Take a look at the Public Lands, Boondocking Forum for ideas. And ask people that you see parked. Not the fancy rigs...the hardcore looking ones. Phone a ski shop..call several and ask around for someone that does that stuff..snow camping for skiing. THAT, my frind, is a whole different thing.


Gary Haupt..and I live up north.
I have a Blog..about stuff, some of which is RV'ing.

http://mrgwh.blogspot.ca/

Handbasket
Explorer
Explorer
The only B I know of for certain that has some winter capability is the Chevy-chassis Roadtrek 190 (and probably the 210). They have a small (10 gal?) internal water tank, with a larger one located underneath. All the FW pump lines for the internal tank are inside. My '02 C190 Popular had a split black tank, too, with part inside (not sure than still do that). I used RV antifreeze in the gray tank.

There are probably others that I don't know about, since I've been a C owner for the past 7 1/2 years.

Jim, "You never really learn to wear until you learn to drive."
'06 Tiger CX 'C Minus' on a Silverado 2500HD 4x4, 8.1 & Allison (aka 'Loafer's Glory')

nevadanick
Explorer
Explorer
You will have to buy a used one and they are hard to find but look at a Bigfoot, they are great for cold weather as everything is in heated space.

pianotuna
Nomad III
Nomad III
Hi,

Never use an unvented combustion heater inside an RV.
Regards, Don
My ride is a 28 foot Class C, 256 watts solar, 556 amp-hours of Telcom jars, 3000 watt Magnum hybrid inverter, Sola Basic Autoformer, Microair Easy Start.

seakayakerski
Explorer
Explorer
Wow!Great informative responses... thank you and keep it going. I read a great article on keeping class B rvs warm in colder temperatures and will reference later since good for class C too. Space heaters and adding insulation were major suggestions. Seems difficult to impossible to keep external water tanks and lines from freezing. Thanks again and look forward to further info and suggestions.

Golden_HVAC
Explorer
Explorer
See if you can find a Lazy Daze in your area. They do not have slide outs, and are well built, compact, have a pantry in most models, and are fairly well insulated.

Best of all, they probably have a space to set up a 6,000 Btu Olympic Catalytic Safety Heater. It will keep the RV warm even down to 0F outside temps, without using up any battery power.
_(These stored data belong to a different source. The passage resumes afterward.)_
/-- A context (R39 to R60, R68). -/
structure Ctx where
  x : Vector Word 32
  v : Vector VWord 16
  k : Vector KWord 8
  pc : Word
  fctxB : Word
  fctxS : Word
  scptrB : Word
  scptrS : Word
  /-- The shadow copies are in force (R48). -/
  shadow : Bool
  fstat : Word
  ctxid : Word
  lcore : Word
  stage : Word
  taskf : Word
  priv : Word
  epc : Word
  ecause : Word
  eval : Word
  tvec : Word
  asid : Word
  buf : List BufEntry
  run : Run
  why : Option Why
  /-- Cycle of the previous issue (R376). -/
  lastIssue : Option Nat
  /-- First cycle in which the context is in the rotation (R376, R381). -/
  eligFrom : Nat
  line : Option LineCopy
  /-- Inside a handler interval (R428). -/
  intv : Bool
  /-- The first cause of a trap entry whose handler's first head has not issued (R429). -/
  entry : Option Nat
  /-- A frame whose load_task is pending (R401, R438). -/
  pendf : Option Word
  /-- The run code that the context takes once that load_task has ended, where an image gave another than running (R439). -/
  resume : Option Nat
  armed : Option Armed
  /-- Single-bit errors of its registers that no head has met yet (R467, R469). -/
  latent : List Armed
  /-- The record in which it waits is beyond correction: the word that it is for is written poisoned (R467). -/
  recBad : Bool
  /-- A REAP of this context waits for its next line boundary (R437). -/
  reaping : Bool
  /-- Taken where it stands: the context issues no head after the one that is outstanding (R92, R140). -/
  taken : Bool
  /-- Its head has been sent and is held at its place: it is never withdrawn (R256). -/
  held : Bool
  /-- The head at pc has issued and waits for the end of it, not for a reissue: the next head that the context issues comes after
  it (R232, R376). -/
  sent : Bool
  undo : Option Undo
  asyncs : List AsyncTrap
  walkFail : Option WalkFail
  /-- The result of a wait that has ended while its head stood outside the rotation: the head takes it when it issues
  again. -/
  got : Option Word
  /-- The released stores that this result was read from (R278). -/
  gotTags : List ReadTag
  /-- Poisoned registers, one bit a register code (R467, R471). -/
  bad : BitVec 64
  /-- Poisoned system registers by number, shadow copies counted from 128 (R68, R467). -/
  badSys : List Nat
  /-- The flags that asynchronous operations have merged, and the cycle in which they did (R50). -/
  merged : Nat × Word
  /-- A read that is performed word by word: its words may be read again until its reply arrives, or, of the own scratchpad, until the
  next issue (R258, R280). -/
  late : Option LateRead
  fill : Option Fill
  /-- Scope of the latest release in program order (R278). -/
  rel : Option Scope
  /-- Released stores this context has read, by forms that acquire nothing themselves, since its latest fence that acquires
  (R278). -/
  reads : List ReadTag
  /-- The cycle by whose end its oldest buffered store is performed: an own-scratchpad store that found the buffer empty
  (R283). -/
  due : Option Nat
  /-- Open transfer sequences: (package, sequence number) (R292). -/
  seqs : List (Nat × Nat)
  /-- How many store-buffer entries have been performed: the model's own count (R326). -/
  drains : Nat
  /-- Cycle in which a half-done operation of this context began, and its step: probes of a STEAL, and the like. -/
  step : Nat
  deriving DecidableEq, Repr
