-- ==== Sys2Proof/Machine/Sluice.lean ====
section
/-! DEFINITION. Sluice groups and the sluice forms (R319 to R328). -/
namespace Sys2Proof.Machine

/-! ## Groups (R319 to R324) -/

/-- The launch of a number. -/
def State.launch (s : State) (l : Nat) : Launch := tget s.launches l Launch.none
/-- Change a launch. -/
def State.mapLaunch (s : State) (l : Nat) (f : Launch → Launch) : State :=
  { s with launches := tset s.launches l (f (s.launch l)) }
/-- The launch owns a channel (R368: chown). -/
def Launch.owns (l : Launch) (ch : Nat) : Bool := l.record.getLsbD (176 + ch)
/-- The group of a channel of a launch. -/
def State.group (s : State) (l ch : Nat) : Group := tget (s.launch l).groups ch Group.new
/-- Change the group of a channel of a launch. -/
def State.mapGroup (s : State) (l ch : Nat) (f : Group → Group) : State :=
  s.mapLaunch l fun x => { x with groups := tset x.groups ch (f (tget x.groups ch Group.new)) }
/-- The scope of a group: the narrowest that contains the core set (R320). -/
def groupScope (cores : List Nat) : Scope :=
  match cores with
  | [] => .core
  | n :: ns =>
    if ns.isEmpty then .core
    else if ns.all fun m => clusterOf m == clusterOf n then .cluster
    else if ns.all fun m => fieldOf m == fieldOf n then .field
    else .device
/-- The context mask of a channel in SGMASK registers (R63). -/
def sgMask (v : Vector Word 4) (ch : Nat) : Nat := bits (v.toList.getD (ch / 4) 0).toNat (16 * (ch % 4) + 15) (16 * (ch % 4))
/-- Core n is saved, and launch l is the work that is saved with it (R442). -/
def State.holdsSaved (s : State) (l n : Nat) : Bool := (s.core n).mode == .saved && (s.core n).saved.bind (·.launch) == some l
/-- The SGMASK registers of core n for launch l: those of the saved work, or the core's own (R444). -/
def State.masksOf (s : State) (l n : Nat) : Vector Word 4 :=
  let k := s.core n
  match if s.holdsSaved l n then k.saved else none with
  | some v => v.sgmask
  | none => k.sgmask
/-- The part of a core in a phase that opens now (R64, R321): one that the launch has lost has none (R328). -/
def State.partNow (s : State) (l n ch : Nat) : Nat :=
  if (s.remapState n = 1 ∨ s.remapState n = 2) ∧ ((s.core n).launch = some l ∨ (s.core n).saved.bind (·.launch) = some l) then sgMask (s.masksOf l n) ch
  else 0
/-- The phase a core's view names as open (R322). -/
def Group.view (g : Group) (n : Nat) : Nat := tget g.views (fieldOf n) 0
/-- A context is a member of the phase its core sees as open (R327). -/
def Group.member (g : Group) (c : Nat) : Bool := (tget g.parts (coreOf c) 0).testBit (ctxNo c)
/-- A context has arrived in a phase, its count pending or not. -/
def Group.hasArrived (g : Group) (c p : Nat) : Bool := g.arrived.contains (c, p)
/-- An arrival of a context has been counted in a phase. -/
def Group.counted (g : Group) (c p : Nat) : Bool := g.hasArrived c p && !g.uncounted.contains c
/-- Contexts of a mask of a core. -/
def maskCtxs (n m : Nat) : List Nat := ((List.range 16).filter fun j => m.testBit j).map fun j => 16 * n + j
/-- A field's part of the open phase is fixed, and every member of it has been counted (R321, R322). -/
def Group.fieldDone (g : Group) (cores : List Nat) (f : Nat) : Bool :=
  tget g.views f 0 == g.tree &&
    (cores.filter fun n => fieldOf n == f).all fun n =>
      g.parts.any (·.1 == n) && (maskCtxs n (tget g.parts n 0)).all fun c => g.counted c g.tree
/-- Fields of a core set, rising. -/
def setFields (cores : List Nat) : List Nat := cores.foldl (fun l n => kput l (fieldOf n)) []
/-- The root sees whether the phase is complete: every field has reported and some member exists (R321, R322). From then
the tree counts the next phase, and the completion goes out (R324). -/
def State.rootCheck (s : State) (l ch : Nat) : State :=
  let x := s.launch l
  let g := s.group l ch
  let fs := setFields x.cores
  if fs.all g.reported.contains && x.cores.any (fun n => tget g.parts n 0 != 0) then
    let s := s.mapGroup l ch fun g => { g with tree := (g.tree + 1) % 2 ^ 16, reported := [] }
    fs.foldl (fun s f => s.post (if some f = fs.head? then .sluiceCompletionSeen l ch f else .sluiceRelay l ch f)) s
  else s
/-- A relay between a field's root and the root of the lowest field is under way. -/
def State.relaying (s : State) (l ch f : Nat) : Bool := s.agenda.contains (.sluiceRelay l ch f)
/-- A field's tree looks at its part of the open phase: complete, it reports to the root (R324). -/
def State.treeCheck (s : State) (l ch f : Nat) : State :=
  let g := s.group l ch
  if g.fieldDone (s.launch l).cores f && !g.reported.contains f && !s.relaying l ch f then s.post (.sluiceRelay l ch f) else s
/-- The bits of SGMASK that the ARVDs of a core's contexts clear in a register (R321). -/
def dropBits (ds : List Nat) (ch i : Nat) : Word :=
  if i = ch / 4 then ds.foldl (fun v c => v ||| ((1#64) <<< (16 * (ch % 4) + ctxNo c))) 0 else 0
/-- Open a phase at a core: its part is fixed, after an ARVD has cleared its context's bit; an MTS of the same cycle is applied
after the clear (R64, R321). -/
def State.openPhase (s : State) (l ch n : Nat) : State :=
  let ds := (s.group l ch).drops.filter fun c => coreOf c == n
  let clear (v : Vector Word 4) : Vector Word 4 := Vector.ofFn fun i => v[i] &&& ~~~(dropBits ds ch i.val)
  let s :=
    if s.holdsSaved l n then s.mapSaved n fun k =>
      { k with sgmask := clear k.sgmask, cleared := Vector.ofFn fun i => k.cleared[i] ||| dropBits ds ch i.val }
    else
      let s := if (s.core n).mode == .frozen then s.mapSaved n fun k =>
          { k with sgmask := clear k.sgmask, cleared := Vector.ofFn fun i => k.cleared[i] ||| dropBits ds ch i.val }
        else s
      s.mapCore n fun k =>
        { k with sgmask := Vector.ofFn fun i => if k.sgWrote[i] = s.cycle + 1 then k.sgmask[i] else (clear k.sgmask)[i] }
  s.mapGroup l ch fun g =>
    { g with drops := g.drops.filter fun c => coreOf c != n, parts := tset g.parts n (s.partNow l n ch),
             openedAt := tset g.openedAt n s.cycle }
/-- An MTS to SGMASK register i completes at a core: the phases that opened there in this cycle take their part from it (R64,
R321). -/
def State.maskWritten (s : State) (n i : Nat) : State :=
  match (s.core n).launch with
  | none => s
  | some l =>
    ((List.range 4).map (4 * i + ·)).foldl (fun s ch =>
      if tget (s.group l ch).openedAt n (s.cycle + 1) = s.cycle then
        (s.mapGroup l ch fun g => { g with parts := tset g.parts n (s.partNow l n ch) }).treeCheck l ch (fieldOf n)
      else s) s
/-- Wake the contexts of a core that wait in a sluice form. -/
def State.wakeSluice (s : State) (n : Nat) : State :=
  (List.range 16).foldl (fun s j =>
    let w := (s.ctx (16 * n + j)).why
    if w = some .sluice ∨ w = some .arrive then s.wake (16 * n + j) else s) s
/-- SLUICE_COMPLETION_SEEN (R322, R324): every core of a field sees the completion, and the next phase opens there. -/
def execSluiceCompletionSeen (l ch f : Nat) (s : State) : Out :=
  let x := s.launch l
  let g := s.group l ch
  if !x.live || tget g.views f 0 == g.tree then .next s
  else
    let ns := x.cores.filter fun n => fieldOf n == f
    let old := tget g.views f 0
    let s := s.mapGroup l ch fun g =>
      { g with views := tset g.views f g.tree,
               arrived := g.arrived.filter fun a => !(fieldOf (coreOf a.1) == f && a.2 == old) }
    let s := ns.foldl (fun s n => s.openPhase l ch n) s
    let s := ns.foldl (fun s n => s.wakeSluice n) s
    .next (s.treeCheck l ch f)
/-- SLUICE_RELAY (R324): a relay between a field's root and the root of the lowest field arrives. A report stands only while the
field's part of the phase is complete, and after the cycle in which the phase opened there (R321, R322). -/
def execSluiceRelay (l ch f : Nat) (s : State) : Out :=
  let g := s.group l ch
  let x := s.launch l
  if !x.live then .next s
  else if tget g.views f 0 ≠ g.tree then .next (s.post (.sluiceCompletionSeen l ch f))
  else if x.cores.any fun n => fieldOf n == f && tget g.openedAt n (s.cycle + 1) == s.cycle then .next (s.again (.sluiceRelay l ch f))
  else if g.reported.contains f || !g.fieldDone x.cores f then .next s
  else .next ((s.mapGroup l ch fun g => { g with reported := g.reported ++ [f] }).rootCheck l ch)
/-- SLUICE_ARRIVAL_COUNT (R251, R326): the arrival of a launch's context is counted once the accesses before it have been
performed: `after` holds one more than the count of store-buffer entries up to then, or 0 for ARV.RLX, and the commands then
under way. -/
def execSluiceArrivalCount (who : Nat × Nat) (ch p : Nat) (after : Nat × List (Nat × Nat)) (s : State) : Out :=
  let l := who.1
  let c := who.2
  let g := s.group l ch
  if !g.uncounted.contains c || !g.hasArrived c p then .next s
  else if (s.ctx c).drains + 1 < after.1 || (0 < after.1 && s.cellsOut c) || (s.cmdIds c).any after.2.contains then
    .next (s.again (.sluiceArrivalCount who ch p after))
  else .next ((s.mapGroup l ch fun g => { g with uncounted := g.uncounted.filter (· != c) }).treeCheck l ch (fieldOf (coreOf c)))
/-- The vote fences a core of a launch: its expected contexts count as arrived and leave later phases, and the lost bit is set
(R328). -/
def State.sluiceLost (s : State) (n l : Nat) : State :=
  ((List.range 16).filter fun ch => (s.launch l).owns ch).foldl (fun s ch =>
    let g := s.group l ch
    let ms := maskCtxs n (tget g.parts n 0)
    let p := g.view n
    let new := ms.filter fun c => !g.hasArrived c p
    (s.mapGroup l ch fun g =>
      { g with arrived := g.arrived ++ new.map (·, p), uncounted := g.uncounted.filter fun c => coreOf c != n,
               lost := g.lost || !(ms.isEmpty && sgMask (s.masksOf l n) ch == 0) }).treeCheck l ch (fieldOf n)) s
/-- The vote fences a core: of the launch that runs on it, and of the one that is saved with it (R328). -/
def State.sluiceFence (s : State) (n : Nat) : State :=
  let k := s.core n
  let ls := k.launch.toList ++ ((k.saved.bind (·.launch)).filter fun l => k.launch != some l).toList
  ls.foldl (fun s l => s.sluiceLost n l) s

/-! ## Forms (R325 to R327) -/

/-- SLUICE_ACCESS with its EVAL (R326). -/
def State.sluiceTrap (s : State) (v : Nat) : Out := .next (s.trap 0x20 (w64 v))
/-- check(ch) of R326: the number of the launch that owns the channel. -/
def State.sluiceCheck (s : State) (ch : Fin 16) (k : Nat → Out) : Out :=
  match (s.core s.myCore).launch with
  | none => s.sluiceTrap ch.val
  | some l => if (s.launch l).live && (s.launch l).owns ch.val then k l else s.sluiceTrap ch.val
/-- An arrival form (R326): counted in the open phase, held for the next, or refused. `rel` says it is a release; `drop`
that its context leaves. -/
def arrive (s : State) (ch : Fin 16) (d : XR) (rel drop : Bool) : Out :=
  s.sluiceCheck ch fun l =>
    let g := s.group l ch.val
    let p := g.view s.myCore
    if g.member s.cur && !g.hasArrived s.cur p then
      let t := s.mapGroup l ch.val fun g =>
        { g with arrived := g.arrived ++ [(s.cur, p)], uncounted := g.uncounted ++ [s.cur],
                 drops := if drop then g.drops ++ [s.cur] else g.drops }
      let t := if rel then t.release s.cur (groupScope (s.launch l).cores) else t
      let upto := if rel then s.me.drains + s.me.buf.length + 1 else 0
      let cmds := if rel then s.cmdIds s.cur else []
      retire s ((t.putX d (w64 p)).post (.sluiceArrivalCount (l, s.cur) ch.val p (upto, cmds)))
    else if (sgMask (s.core s.myCore).sgmask ch.val).testBit (ctxNo s.cur) && !g.drops.contains s.cur then .next (s.park .arrive)
    else s.sluiceTrap (0x100 + ch.val)
/-- ARV (R326). -/
def execArv (ch : Fin 16) (d : XR) (s : State) : Out := arrive s ch d true false
/-- ARV.RLX (R326). -/
def execArvRlx (ch : Fin 16) (d : XR) (s : State) : Out := arrive s ch d false false
/-- ARVD (R326). -/
def execArvd (ch : Fin 16) (d : XR) (s : State) : Out := arrive s ch d true true
/-- Phase p is complete where P is open (R323). -/
def phaseDone (open_ p : Nat) : Bool :=
  let d := (open_ + 2 ^ 16 - p % 2 ^ 16) % 2 ^ 16
  1 ≤ d && d ≤ 32768
/-- BWT (R326): an acquire at group scope. -/
def execBwt (ch : Fin 16) (a : XS) (s : State) : Out :=
  s.sluiceCheck ch fun l =>
    let sc := groupScope (s.launch l).cores
    if phaseDone ((s.group l ch.val).view s.myCore) ((s.me.getS a).toNat % 2 ^ 16) then
      let t := s.acquireOf s.cur sc []
      if sc = .device then retireLong s t else retire s t
    else .next (s.park .sluice)
/-- BTEST (R327). -/
def execBtest (ch : Fin 16) (d : XR) (s : State) : Out :=
  s.sluiceCheck ch fun l =>
    let g := s.group l ch.val
    let p := g.view s.myCore
    retire s (s.putX d (w64 (p + (if g.member s.cur then 2 ^ 16 else 0) + (if g.counted s.cur p then 2 ^ 17 else 0)
      + (if g.lost then 2 ^ 18 else 0))))

end Sys2Proof.Machine
end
Look for a RV that has a place that you can set up a heater in it. I had one with a leg kit, quick disconnect, and dust cover. That way I could keep it clean when not in use, and would store it in a closet. It kept my 30' Bounder toasty warm on high at 28F outside, and below that, I would run the furnace a bit to keep the basement warm, and the inside at 70 by running the furnace about 10 minutes per hour.

Fred.
Money can't buy happiness but somehow it's more comfortable to cry in a

Porsche or Country Coach!



If there's a WILL, I want to be in it!



I havn't been everywhere, but it's on my list.